TASK INSTRUCTIONS:
Take every line from the material that has the word "else" in it.

AVAILABLE RECORDS:
::::::

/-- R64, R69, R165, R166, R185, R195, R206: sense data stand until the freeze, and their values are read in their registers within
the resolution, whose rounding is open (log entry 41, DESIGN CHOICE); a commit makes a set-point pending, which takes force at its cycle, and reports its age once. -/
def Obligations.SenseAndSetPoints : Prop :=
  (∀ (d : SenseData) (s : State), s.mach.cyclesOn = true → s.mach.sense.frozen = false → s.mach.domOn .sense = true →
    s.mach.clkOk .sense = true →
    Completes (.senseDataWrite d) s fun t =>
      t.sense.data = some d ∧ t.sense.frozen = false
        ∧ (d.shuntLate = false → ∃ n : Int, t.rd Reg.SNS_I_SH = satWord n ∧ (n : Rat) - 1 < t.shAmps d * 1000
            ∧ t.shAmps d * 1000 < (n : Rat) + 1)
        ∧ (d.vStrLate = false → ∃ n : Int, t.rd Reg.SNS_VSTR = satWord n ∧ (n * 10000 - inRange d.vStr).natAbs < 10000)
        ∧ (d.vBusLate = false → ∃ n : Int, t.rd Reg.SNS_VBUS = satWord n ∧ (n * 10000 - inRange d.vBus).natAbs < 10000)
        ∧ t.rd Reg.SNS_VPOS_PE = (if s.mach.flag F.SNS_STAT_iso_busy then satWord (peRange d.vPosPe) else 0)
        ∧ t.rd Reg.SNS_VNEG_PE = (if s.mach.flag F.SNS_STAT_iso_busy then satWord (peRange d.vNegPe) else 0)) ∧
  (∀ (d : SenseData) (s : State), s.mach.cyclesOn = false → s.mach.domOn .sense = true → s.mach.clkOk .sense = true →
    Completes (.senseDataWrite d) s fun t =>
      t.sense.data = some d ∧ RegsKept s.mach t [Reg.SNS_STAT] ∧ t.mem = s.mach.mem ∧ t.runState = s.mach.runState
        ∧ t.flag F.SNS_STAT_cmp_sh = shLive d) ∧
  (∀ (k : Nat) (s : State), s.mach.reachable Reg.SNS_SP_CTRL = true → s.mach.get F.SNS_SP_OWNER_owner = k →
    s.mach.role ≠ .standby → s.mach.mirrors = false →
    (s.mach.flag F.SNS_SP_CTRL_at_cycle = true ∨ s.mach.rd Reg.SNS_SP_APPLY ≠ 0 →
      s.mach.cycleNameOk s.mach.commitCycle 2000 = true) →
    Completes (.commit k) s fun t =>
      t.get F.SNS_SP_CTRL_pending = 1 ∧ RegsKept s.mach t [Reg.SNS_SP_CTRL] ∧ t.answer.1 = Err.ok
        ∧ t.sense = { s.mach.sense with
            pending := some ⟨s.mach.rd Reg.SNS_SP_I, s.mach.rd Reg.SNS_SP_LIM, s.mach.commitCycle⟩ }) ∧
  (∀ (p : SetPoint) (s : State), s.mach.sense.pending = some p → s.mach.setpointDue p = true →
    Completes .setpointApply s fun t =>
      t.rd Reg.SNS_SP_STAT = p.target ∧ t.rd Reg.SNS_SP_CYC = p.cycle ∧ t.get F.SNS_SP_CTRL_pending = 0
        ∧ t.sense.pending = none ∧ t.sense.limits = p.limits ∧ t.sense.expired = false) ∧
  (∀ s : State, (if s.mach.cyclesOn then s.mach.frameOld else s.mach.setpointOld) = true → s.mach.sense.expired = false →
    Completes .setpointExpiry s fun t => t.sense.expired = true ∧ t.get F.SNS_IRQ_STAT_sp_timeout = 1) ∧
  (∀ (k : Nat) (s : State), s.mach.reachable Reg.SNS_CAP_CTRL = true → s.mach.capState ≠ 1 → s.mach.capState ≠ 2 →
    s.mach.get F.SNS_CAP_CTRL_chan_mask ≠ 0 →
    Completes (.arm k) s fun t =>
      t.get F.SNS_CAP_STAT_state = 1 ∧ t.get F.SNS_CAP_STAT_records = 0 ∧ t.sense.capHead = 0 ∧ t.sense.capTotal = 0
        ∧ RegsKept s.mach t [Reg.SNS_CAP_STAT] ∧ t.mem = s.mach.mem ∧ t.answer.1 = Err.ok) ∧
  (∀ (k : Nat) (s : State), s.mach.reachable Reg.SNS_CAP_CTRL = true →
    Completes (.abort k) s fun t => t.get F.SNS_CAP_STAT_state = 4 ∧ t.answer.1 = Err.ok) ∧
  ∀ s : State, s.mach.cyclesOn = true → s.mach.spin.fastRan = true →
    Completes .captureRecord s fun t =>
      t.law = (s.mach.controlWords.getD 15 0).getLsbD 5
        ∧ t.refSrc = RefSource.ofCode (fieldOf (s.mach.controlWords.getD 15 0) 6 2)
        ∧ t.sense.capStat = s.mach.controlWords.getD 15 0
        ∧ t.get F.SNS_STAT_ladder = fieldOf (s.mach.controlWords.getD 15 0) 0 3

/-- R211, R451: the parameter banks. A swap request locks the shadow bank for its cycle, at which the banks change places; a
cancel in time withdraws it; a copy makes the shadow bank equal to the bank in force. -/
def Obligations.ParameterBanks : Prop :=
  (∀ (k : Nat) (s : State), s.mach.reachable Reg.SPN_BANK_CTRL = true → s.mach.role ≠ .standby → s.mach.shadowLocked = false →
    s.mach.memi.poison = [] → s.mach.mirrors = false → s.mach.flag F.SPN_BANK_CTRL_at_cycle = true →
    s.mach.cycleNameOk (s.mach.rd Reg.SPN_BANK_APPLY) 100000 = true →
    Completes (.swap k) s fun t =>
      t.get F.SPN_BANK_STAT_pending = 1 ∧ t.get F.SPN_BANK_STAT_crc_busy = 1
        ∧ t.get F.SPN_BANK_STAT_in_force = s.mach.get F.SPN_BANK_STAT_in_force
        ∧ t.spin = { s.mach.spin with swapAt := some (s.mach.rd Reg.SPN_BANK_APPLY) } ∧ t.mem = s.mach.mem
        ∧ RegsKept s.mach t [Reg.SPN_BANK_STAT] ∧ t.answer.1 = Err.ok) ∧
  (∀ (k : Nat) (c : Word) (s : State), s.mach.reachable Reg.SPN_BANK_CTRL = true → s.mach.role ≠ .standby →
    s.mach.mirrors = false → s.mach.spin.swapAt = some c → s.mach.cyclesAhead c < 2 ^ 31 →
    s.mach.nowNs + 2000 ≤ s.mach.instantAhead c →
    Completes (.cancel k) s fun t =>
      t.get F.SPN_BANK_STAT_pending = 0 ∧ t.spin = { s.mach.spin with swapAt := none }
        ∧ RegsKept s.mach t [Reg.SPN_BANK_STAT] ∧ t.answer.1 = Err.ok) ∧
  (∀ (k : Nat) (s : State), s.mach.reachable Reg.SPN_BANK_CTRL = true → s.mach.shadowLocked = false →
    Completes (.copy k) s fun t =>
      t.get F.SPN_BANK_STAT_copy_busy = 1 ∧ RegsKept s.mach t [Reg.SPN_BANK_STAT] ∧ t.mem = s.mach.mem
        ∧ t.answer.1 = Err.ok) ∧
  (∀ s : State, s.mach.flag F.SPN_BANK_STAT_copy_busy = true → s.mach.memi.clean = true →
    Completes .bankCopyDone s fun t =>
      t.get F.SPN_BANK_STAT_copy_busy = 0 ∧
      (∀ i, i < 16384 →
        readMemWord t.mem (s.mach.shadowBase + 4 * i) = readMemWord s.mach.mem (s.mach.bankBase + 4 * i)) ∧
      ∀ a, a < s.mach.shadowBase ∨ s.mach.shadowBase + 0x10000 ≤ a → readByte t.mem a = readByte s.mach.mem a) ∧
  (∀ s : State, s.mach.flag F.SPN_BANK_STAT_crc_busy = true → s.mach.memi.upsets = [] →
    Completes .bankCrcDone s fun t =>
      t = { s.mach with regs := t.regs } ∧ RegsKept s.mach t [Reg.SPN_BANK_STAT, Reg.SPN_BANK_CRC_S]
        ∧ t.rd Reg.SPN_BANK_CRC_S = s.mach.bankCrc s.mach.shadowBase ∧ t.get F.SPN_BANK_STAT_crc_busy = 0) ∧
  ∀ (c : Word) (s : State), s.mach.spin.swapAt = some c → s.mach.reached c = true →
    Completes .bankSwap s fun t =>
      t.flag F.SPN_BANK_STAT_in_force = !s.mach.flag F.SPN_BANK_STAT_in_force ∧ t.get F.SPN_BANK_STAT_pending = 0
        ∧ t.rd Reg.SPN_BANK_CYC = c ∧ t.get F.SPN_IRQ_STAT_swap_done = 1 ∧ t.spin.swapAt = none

::::::

RESPONSE TO THIS EXERCISE:
        ∧ t.rd Reg.SNS_VPOS_PE = (if s.mach.flag F.SNS_STAT_iso_busy then satWord (peRange d.vPosPe) else 0)
        ∧ t.rd Reg.SNS_VNEG_PE = (if s.mach.flag F.SNS_STAT_iso_busy then satWord (peRange d.vNegPe) else 0)) ∧
  (∀ s : State, (if s.mach.cyclesOn then s.mach.frameOld else s.mach.setpointOld) = true → s.mach.sense.expired = false →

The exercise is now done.